───── Source data ─────

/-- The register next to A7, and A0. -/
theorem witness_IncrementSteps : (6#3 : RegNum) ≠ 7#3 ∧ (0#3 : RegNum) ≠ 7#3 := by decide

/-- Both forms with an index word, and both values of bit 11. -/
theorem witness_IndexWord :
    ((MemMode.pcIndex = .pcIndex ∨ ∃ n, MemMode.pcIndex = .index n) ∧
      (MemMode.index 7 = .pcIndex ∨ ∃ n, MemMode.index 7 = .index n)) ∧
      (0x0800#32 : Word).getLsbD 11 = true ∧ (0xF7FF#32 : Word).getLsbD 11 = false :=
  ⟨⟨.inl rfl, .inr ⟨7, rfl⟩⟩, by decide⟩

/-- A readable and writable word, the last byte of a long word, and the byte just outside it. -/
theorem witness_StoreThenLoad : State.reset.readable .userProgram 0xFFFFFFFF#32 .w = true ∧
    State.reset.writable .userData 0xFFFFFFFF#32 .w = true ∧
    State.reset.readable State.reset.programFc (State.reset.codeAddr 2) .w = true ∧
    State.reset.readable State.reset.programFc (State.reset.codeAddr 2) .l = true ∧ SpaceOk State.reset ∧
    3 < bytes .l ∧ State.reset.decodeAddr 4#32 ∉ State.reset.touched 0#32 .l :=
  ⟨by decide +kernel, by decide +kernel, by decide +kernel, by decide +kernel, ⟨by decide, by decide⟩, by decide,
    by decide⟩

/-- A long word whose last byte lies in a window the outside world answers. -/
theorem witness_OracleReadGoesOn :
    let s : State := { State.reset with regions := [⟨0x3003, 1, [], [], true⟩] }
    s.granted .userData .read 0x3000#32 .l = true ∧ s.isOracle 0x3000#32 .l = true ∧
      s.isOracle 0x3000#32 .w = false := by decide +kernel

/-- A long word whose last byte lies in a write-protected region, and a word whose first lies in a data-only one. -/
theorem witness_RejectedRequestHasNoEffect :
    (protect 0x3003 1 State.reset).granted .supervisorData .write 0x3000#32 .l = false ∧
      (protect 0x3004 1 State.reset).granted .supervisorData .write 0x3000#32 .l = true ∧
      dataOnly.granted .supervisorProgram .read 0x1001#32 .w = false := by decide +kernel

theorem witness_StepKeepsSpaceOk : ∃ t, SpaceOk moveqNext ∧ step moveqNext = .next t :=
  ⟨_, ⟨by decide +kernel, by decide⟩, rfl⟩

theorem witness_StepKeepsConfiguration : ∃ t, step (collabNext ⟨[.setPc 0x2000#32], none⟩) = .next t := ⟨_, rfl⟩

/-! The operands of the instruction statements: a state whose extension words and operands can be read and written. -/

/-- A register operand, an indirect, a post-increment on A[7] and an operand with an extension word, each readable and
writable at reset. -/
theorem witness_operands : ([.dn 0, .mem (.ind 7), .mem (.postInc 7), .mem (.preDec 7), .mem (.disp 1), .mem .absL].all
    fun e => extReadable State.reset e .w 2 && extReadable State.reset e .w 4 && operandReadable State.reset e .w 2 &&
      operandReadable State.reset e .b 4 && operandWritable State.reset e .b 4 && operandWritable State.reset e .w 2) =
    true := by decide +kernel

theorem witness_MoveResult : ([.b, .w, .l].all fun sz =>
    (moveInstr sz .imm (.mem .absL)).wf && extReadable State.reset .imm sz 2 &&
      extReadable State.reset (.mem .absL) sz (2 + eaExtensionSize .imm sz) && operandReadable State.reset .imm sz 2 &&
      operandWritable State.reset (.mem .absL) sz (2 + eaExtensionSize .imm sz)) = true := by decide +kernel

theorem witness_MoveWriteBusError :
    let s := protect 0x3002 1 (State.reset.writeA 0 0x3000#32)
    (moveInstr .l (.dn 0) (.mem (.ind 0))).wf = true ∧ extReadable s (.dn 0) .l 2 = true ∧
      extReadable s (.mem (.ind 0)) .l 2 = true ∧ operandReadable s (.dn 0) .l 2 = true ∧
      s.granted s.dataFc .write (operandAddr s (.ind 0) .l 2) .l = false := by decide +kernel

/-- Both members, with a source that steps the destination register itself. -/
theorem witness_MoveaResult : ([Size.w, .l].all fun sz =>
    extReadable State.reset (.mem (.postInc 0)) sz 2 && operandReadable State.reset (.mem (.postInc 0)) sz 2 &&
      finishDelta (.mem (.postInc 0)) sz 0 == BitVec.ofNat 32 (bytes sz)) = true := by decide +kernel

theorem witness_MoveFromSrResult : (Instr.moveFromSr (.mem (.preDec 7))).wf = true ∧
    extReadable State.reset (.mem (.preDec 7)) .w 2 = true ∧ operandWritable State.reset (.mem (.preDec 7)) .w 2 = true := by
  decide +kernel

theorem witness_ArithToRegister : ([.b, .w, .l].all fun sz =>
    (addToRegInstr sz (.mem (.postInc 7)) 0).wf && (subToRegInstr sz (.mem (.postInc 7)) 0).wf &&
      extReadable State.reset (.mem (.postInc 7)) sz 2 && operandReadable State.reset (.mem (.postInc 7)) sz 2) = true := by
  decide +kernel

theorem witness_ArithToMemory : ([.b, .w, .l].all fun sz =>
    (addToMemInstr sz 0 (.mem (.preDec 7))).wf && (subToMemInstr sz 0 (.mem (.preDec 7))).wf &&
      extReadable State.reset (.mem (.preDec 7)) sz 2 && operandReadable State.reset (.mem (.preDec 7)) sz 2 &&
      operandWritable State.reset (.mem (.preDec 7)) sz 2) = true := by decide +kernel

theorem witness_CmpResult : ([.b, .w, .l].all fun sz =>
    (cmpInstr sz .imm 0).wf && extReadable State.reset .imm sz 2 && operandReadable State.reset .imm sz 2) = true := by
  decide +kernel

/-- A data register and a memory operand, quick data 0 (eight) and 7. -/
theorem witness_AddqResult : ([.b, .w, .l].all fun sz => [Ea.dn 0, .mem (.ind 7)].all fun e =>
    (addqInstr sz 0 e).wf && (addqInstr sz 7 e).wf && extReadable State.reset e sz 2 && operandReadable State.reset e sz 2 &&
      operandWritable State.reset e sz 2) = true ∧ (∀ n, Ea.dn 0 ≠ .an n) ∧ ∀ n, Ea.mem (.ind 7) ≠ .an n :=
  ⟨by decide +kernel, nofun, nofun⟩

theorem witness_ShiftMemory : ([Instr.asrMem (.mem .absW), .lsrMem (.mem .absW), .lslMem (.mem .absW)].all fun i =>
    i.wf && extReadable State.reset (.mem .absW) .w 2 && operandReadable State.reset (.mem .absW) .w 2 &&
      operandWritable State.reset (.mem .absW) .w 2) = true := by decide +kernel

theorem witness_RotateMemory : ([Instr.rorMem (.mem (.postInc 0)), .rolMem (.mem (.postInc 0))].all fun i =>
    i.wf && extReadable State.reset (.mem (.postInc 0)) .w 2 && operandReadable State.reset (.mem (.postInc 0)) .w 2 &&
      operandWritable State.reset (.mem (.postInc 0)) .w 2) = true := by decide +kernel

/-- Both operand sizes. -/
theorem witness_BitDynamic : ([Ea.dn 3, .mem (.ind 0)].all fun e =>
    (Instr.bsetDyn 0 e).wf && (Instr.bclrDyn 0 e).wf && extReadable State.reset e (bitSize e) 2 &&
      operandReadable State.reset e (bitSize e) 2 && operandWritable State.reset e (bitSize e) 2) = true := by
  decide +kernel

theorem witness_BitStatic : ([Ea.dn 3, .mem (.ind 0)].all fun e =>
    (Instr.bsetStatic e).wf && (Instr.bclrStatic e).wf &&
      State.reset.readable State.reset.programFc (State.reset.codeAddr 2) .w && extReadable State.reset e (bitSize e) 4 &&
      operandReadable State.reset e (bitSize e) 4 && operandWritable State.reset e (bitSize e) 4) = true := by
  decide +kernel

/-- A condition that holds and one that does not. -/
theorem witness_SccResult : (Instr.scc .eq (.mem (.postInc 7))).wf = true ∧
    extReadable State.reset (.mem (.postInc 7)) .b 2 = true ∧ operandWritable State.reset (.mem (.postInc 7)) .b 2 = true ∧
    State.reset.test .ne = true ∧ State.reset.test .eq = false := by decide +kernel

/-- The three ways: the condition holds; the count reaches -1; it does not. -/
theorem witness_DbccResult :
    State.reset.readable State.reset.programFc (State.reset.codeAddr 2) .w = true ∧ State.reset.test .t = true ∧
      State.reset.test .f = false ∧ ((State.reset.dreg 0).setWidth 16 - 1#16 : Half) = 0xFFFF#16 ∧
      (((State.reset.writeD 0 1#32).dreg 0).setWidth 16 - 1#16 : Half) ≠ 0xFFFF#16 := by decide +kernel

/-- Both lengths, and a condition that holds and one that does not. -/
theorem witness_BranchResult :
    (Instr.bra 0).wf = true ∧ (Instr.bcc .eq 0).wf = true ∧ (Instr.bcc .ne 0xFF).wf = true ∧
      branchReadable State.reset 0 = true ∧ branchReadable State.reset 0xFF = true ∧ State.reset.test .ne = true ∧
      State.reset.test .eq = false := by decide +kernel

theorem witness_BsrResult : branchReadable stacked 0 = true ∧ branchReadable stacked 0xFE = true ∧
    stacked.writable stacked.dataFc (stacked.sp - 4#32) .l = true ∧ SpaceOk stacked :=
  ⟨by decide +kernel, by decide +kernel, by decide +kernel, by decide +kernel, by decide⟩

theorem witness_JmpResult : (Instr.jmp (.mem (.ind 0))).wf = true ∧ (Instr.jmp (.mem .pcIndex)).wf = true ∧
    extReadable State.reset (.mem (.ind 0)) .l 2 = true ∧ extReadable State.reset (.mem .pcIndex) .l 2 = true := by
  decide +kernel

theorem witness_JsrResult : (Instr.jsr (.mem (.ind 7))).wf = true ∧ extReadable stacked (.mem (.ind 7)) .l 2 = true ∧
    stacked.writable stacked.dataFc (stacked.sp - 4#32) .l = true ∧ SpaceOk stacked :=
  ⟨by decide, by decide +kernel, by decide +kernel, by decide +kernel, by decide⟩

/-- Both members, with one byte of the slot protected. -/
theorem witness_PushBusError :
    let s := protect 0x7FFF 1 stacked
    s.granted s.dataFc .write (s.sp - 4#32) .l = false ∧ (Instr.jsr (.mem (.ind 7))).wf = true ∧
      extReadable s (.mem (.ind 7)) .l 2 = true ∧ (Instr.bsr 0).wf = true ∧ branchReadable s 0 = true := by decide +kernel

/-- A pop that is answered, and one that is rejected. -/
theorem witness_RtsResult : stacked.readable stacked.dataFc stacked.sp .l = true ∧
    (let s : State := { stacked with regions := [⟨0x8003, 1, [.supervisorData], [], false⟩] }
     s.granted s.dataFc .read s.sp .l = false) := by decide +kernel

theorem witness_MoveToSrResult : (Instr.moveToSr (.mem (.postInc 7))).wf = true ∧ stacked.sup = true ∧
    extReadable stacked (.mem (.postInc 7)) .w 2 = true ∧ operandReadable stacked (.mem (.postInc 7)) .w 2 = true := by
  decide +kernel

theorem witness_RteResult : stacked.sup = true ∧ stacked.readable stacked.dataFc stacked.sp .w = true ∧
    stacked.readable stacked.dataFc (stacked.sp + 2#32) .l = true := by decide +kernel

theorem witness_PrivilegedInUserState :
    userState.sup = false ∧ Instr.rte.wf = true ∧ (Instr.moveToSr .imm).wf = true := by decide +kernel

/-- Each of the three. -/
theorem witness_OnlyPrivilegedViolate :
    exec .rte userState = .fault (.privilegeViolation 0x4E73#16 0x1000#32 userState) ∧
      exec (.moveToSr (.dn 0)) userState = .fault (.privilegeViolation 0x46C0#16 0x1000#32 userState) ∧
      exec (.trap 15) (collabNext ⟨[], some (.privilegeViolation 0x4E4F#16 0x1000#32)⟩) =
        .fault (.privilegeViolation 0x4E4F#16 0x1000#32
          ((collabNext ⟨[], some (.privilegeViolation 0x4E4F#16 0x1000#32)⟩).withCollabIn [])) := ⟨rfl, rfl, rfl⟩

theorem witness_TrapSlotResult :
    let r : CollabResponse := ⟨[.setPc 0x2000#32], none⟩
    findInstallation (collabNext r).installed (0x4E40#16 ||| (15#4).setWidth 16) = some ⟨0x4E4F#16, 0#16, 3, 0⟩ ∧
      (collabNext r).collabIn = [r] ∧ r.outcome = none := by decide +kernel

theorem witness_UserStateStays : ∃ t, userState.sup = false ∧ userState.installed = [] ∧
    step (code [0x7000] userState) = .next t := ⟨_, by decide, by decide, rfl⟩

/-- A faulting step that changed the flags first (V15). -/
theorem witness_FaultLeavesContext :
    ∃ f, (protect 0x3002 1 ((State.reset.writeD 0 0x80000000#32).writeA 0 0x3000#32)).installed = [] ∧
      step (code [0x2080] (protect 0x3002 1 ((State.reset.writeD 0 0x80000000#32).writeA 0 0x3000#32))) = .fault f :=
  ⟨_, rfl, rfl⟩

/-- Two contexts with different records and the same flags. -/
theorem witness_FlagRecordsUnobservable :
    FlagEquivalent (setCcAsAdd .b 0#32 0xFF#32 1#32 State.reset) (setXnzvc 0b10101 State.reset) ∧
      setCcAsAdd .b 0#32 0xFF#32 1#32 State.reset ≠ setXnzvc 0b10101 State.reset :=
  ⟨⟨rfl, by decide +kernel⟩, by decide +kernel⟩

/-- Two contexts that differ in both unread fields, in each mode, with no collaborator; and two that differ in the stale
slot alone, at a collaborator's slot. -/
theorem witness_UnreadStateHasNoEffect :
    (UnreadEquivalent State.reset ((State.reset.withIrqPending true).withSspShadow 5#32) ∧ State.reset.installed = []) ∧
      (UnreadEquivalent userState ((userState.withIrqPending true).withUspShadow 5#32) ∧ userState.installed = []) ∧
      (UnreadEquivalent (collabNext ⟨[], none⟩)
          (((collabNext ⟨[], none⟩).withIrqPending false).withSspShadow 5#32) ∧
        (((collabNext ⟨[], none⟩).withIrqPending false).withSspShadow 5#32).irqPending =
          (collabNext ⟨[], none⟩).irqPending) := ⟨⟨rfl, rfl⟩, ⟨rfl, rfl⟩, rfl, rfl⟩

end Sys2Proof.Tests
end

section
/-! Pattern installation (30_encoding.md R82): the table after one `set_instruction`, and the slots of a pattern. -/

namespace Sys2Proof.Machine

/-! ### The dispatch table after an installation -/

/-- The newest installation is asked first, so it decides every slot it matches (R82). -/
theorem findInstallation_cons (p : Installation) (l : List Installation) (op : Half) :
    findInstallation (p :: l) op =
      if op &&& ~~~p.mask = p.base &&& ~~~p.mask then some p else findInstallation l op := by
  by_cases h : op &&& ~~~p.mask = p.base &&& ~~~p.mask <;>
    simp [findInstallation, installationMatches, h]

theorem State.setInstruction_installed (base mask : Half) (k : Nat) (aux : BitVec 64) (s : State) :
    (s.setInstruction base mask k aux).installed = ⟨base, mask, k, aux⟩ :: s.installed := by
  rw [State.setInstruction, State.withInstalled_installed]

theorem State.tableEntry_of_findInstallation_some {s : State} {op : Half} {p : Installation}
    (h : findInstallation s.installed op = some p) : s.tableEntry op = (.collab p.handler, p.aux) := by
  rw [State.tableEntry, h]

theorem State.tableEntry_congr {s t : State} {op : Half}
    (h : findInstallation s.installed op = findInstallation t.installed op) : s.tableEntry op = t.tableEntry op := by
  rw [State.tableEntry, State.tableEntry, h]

─────

Task goal: What is needed is a verbatim copy of every line in the records above from the one containing "(MemMode.index 7 = .pcIndex" down to the one containing "State.reset.writable .userData 0xFFFFFFFF#32", both included, and nothing more.

Response to the exercise:
      (MemMode.index 7 = .pcIndex ∨ ∃ n, MemMode.index 7 = .index n)) ∧
      (0x0800#32 : Word).getLsbD 11 = true ∧ (0xF7FF#32 : Word).getLsbD 11 = false :=
  ⟨⟨.inl rfl, .inr ⟨7, rfl⟩⟩, by decide⟩

/-- A readable and writable word, the last byte of a long word, and the byte just outside it. -/
theorem witness_StoreThenLoad : State.reset.readable .userProgram 0xFFFFFFFF#32 .w = true ∧
    State.reset.writable .userData 0xFFFFFFFF#32 .w = true ∧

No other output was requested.